-- ==== Sys2Proof/Decode.lean ====
section
/-! DEFINITION. The decoder of 96-bit instruction words, total on any bits, and the encoder, both written from R124, R126, R131,
R133 and the opcode map R136. A word that is no legal instruction decodes to nothing, and the step raises 0x01 for it (R138). -/

namespace Sys2Proof

open Machine

/-- The fields of an instruction word (R124). -/
structure Raw where
  opc : BitVec 10
  grd : BitVec 4
  msk : BitVec 7
  typ : BitVec 4
  dsc : BitVec 3
  dsw : BitVec 7
  nwb : BitVec 1
  hasLit : BitVec 1
  dst : BitVec 10
  a : BitVec 10
  b : BitVec 10
  c : BitVec 10
  mod : BitVec 19
  deriving DecidableEq, Repr

/-- The fields of a word (R124). -/
def unpack (w : W96) : Raw :=
  { opc := w.extractLsb' 86 10, grd := w.extractLsb' 82 4, msk := w.extractLsb' 75 7, typ := w.extractLsb' 71 4,
    dsc := w.extractLsb' 68 3, dsw := w.extractLsb' 61 7, nwb := w.extractLsb' 60 1, hasLit := w.extractLsb' 59 1,
    dst := w.extractLsb' 49 10, a := w.extractLsb' 39 10, b := w.extractLsb' 29 10, c := w.extractLsb' 19 10,
    mod := w.extractLsb' 0 19 }

/-- The word of its fields (R124). -/
def pack (r : Raw) : W96 :=
  (r.opc ++ r.grd ++ r.msk ++ r.typ ++ r.dsc ++ r.dsw ++ r.nwb ++ r.hasLit ++ r.dst ++ r.a ++ r.b ++ r.c ++ r.mod).cast (by decide)

/-- The fields common to every layout; reserved guard codes are refused (R125, R138). -/
def hdrOf (r : Raw) (lit : Option W64) : Option Hdr :=
  match guardOf r.grd.toNat, tyOf r.typ.toNat with
  | some g, some t => some { grd := g, msk := r.msk, typ := t, dsc := r.dsc, dsw := r.dsw, nwb := r.nwb == 1, lit := lit }
  | _, _ => none

/-- The general layout (R133). -/
def genOf (k : GenW → Instr) (r : Raw) (lit : Option W64) : Option Instr :=
  match hdrOf r lit, operandOf r.dst lit.isSome, operandOf r.a lit.isSome, operandOf r.b lit.isSome, operandOf r.c lit.isSome,
    tyOf (r.mod.extractLsb' 10 4).toNat with
  | some h, some d, some a, some b, some c, some t2 =>
    some (k { hdr := h, dst := d, a := a, b := b, c := c, opx := r.mod.extractLsb' 14 5, ty2 := t2, sat := r.mod.getLsbD 9,
              abs := r.mod.extractLsb' 6 3, neg := r.mod.extractLsb' 3 3, nan := r.mod.getLsbD 2,
              rm := rmOf (r.mod.extractLsb' 0 2).toNat })
  | _, _, _, _, _, _ => none

/-- The memory layout (R133); reserved scopes are refused (R73). -/
def memOf (k : MemW → Instr) (r : Raw) (lit : Option W64) : Option Instr :=
  match hdrOf r lit, operandOf r.dst lit.isSome, operandOf r.a lit.isSome, operandOf r.b lit.isSome, operandOf r.c lit.isSome,
    scpOf (r.mod.extractLsb' 16 3).toNat with
  | some h, some d, some a, some b, some c, some sr =>
    some (k { hdr := h, dst := d, a := a, b := b, c := c, scope := sr, order := orderOf (r.mod.extractLsb' 14 2).toNat,
              policy := policyOf (r.mod.extractLsb' 12 2).toNat, disp := r.mod.extractLsb' 0 12 })
  | _, _, _, _, _, _ => none

/-- The atomic layout (R133); reserved operations are refused. -/
def atomOf (k : AtomW → Instr) (r : Raw) (lit : Option W64) : Option Instr :=
  match hdrOf r lit, operandOf r.dst lit.isSome, operandOf r.a lit.isSome, operandOf r.b lit.isSome, operandOf r.c lit.isSome,
    scpOf (r.mod.extractLsb' 16 3).toNat, aopOf (r.mod.extractLsb' 8 4).toNat with
  | some h, some d, some a, some b, some c, some sr, some o =>
    some (k { hdr := h, dst := d, a := a, b := b, c := c, scope := sr, order := orderOf (r.mod.extractLsb' 14 2).toNat,
              policy := policyOf (r.mod.extractLsb' 12 2).toNat, aop := o, disp := r.mod.extractLsb' 0 8 })
  | _, _, _, _, _, _, _ => none

/-- The remote layout (R133). -/
def remOf (k : RemW → Instr) (r : Raw) (lit : Option W64) : Option Instr :=
  match hdrOf r lit, operandOf r.dst lit.isSome, operandOf r.a lit.isSome, operandOf r.b lit.isSome, operandOf r.c lit.isSome,
    scpOf (r.mod.extractLsb' 16 3).toNat with
  | some h, some d, some a, some b, some c, some sr =>
    some (k { hdr := h, dst := d, a := a, b := b, c := c, scope := sr, order := orderOf (r.mod.extractLsb' 14 2).toNat,
              policy := policyOf (r.mod.extractLsb' 12 2).toNat, stream := r.mod.extractLsb' 6 6, disp := r.mod.extractLsb' 0 6 })
  | _, _, _, _, _, _ => none

/-- The branch layout: bits 38:0 are OFFSET (R133). -/
def brOf (k : BrW → Instr) (r : Raw) (lit : Option W64) : Option Instr :=
  match hdrOf r lit, operandOf r.dst lit.isSome, operandOf r.a lit.isSome with
  | some h, some d, some a => some (k { hdr := h, dst := d, a := a, offset := (r.b ++ r.c ++ r.mod).cast (by decide) })
  | _, _, _ => none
####################
*AIM OF THE EXERCISE*: Could you reproduce, exactly, every line above from the line with "dsc : BitVec 3" to the line with "def unpack (w", and no other line? Both ends count.

*ANSWER BOX*:
  dsc : BitVec 3
  dsw : BitVec 7
  nwb : BitVec 1
  hasLit : BitVec 1
  dst : BitVec 10
  a : BitVec 10
  b : BitVec 10
  c : BitVec 10
  mod : BitVec 19
  deriving DecidableEq, Repr

/-- The fields of a word (R124). -/
def unpack (w : W96) : Raw :=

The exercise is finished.